Abstract

The investigation of quantum many-particle systems is a central goal of modern condensed-matter physics. Complex physical phenomena such as high-temperature superconductivity, heavy fermion behavior, and correlation-driven metal-insulator transitions are central aspects of this particular field of science. The Hubbard model is a paradigm of correlated-electron physics. It is one of the simplest quantum-mechanical lattice models capable of capturing relevant physical aspects of strongly correlated electron systems. The Hubbard model also plays an important role in the explanation of many-body phenomena observed in ultra-cold atoms trapped in optical lattices. In this thesis, we study the three-dimensional Hubbard model using quantum Monte Carlo simulations (QMC). Our aim is a precise numerical study of its properties in the thermodynamic limit. However, a direct investigation of lattice models in the thermodynamic limit is generally impossible because QMC simulations cannot treat infinite lattice sizes. Therefore, approximative schemes that allow calculations directly in the thermodynamic limit are advantageous. A widely applied approximation of this kind is the dynamical mean-field theory (DMFT) which maps the infinite-lattice problem onto a single-site impurity model embedded in a mean field.

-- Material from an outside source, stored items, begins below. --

-- ==== Sys2Proof/Machine/Checksum.lean ====
section
/-! DEFINITION. The Modbus CRC-16: the accumulator's rule, sealing a frame, verifying one (40_crc R130, R131, R133). -/

namespace Sys2Proof.Machine

/-- One of the 8 rounds on ACC (40_crc R130): shift right, XOR 0xA001 when the bit shifted out was 1. -/
def crcRound (acc : Half) : Half :=
  if acc.getLsbD 0 then (acc >>> 1) ^^^ 0xA001#16 else acc >>> 1

/-- The 8 rounds (40_crc R130). -/
def crcRounds (acc : Half) : Half :=
  crcRound (crcRound (crcRound (crcRound (crcRound (crcRound (crcRound (crcRound acc)))))))

/-- ACC after one byte: the low 8 bits are replaced, the high 8 untouched, then the rounds (40_crc R130). -/
def crcByte (acc : Half) (b : Byte) : Half := crcRounds (hi8 acc ++ (lo8 acc ^^^ b))

/-- ACC after a byte sequence, from a given ACC. -/
def crcFrom (acc : Half) (B : List Byte) : Half := B.foldl crcByte acc

/-- `CRC(B)` (40_crc R130). -/
def crc (B : List Byte) : Half := crcFrom 0xFFFF#16 B

/-- `seal(B)`: the checksum appended low byte first (40_crc R131). -/
def sealed (B : List Byte) : List Byte := B ++ [lo8 (crc B), hi8 (crc B)]

/-- `F[0..len(F)-2)`: what the checksum covers (00_scope R10). -/
def covered (F : List Byte) : List Byte := F.take (F.length - 2)

/-- `crcOk(F)` (40_crc R133). -/
def crcOk (F : List Byte) : Bool :=
  decide (2 ≤ F.length)
    && byteAt F (F.length - 2) == lo8 (crc (covered F))
    && byteAt F (F.length - 1) == hi8 (crc (covered F))

end Sys2Proof.Machine
end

We apply cluster mean-field theories which represent a systematic extension of the DMFT by expanding the single impurity to a finite cluster. The second focus of this thesis is the calculation of spectral properties of the Hubbard model. QMC methods map the quantum-mechanical lattice model on a classical one at the expense of an additional imaginary time dimension. For this reason, QMC algorithms can only provide dynamical data on the imaginary time or frequency axis. The necessary analytic continuation to the physically relevant real axis has proven to be a difficult problem that has to be approached by advanced data analysis tools. The maximum-entropy method (MEM) is the standard technique to handle this problem. We apply the MEM to the problem of extracting momentum-resolved single particle spectra from QMC simulations of the 3D Hubbard model. Furthermore, we discuss and expand algorithms that were recently proposed as alternatives to the standard MEM approach.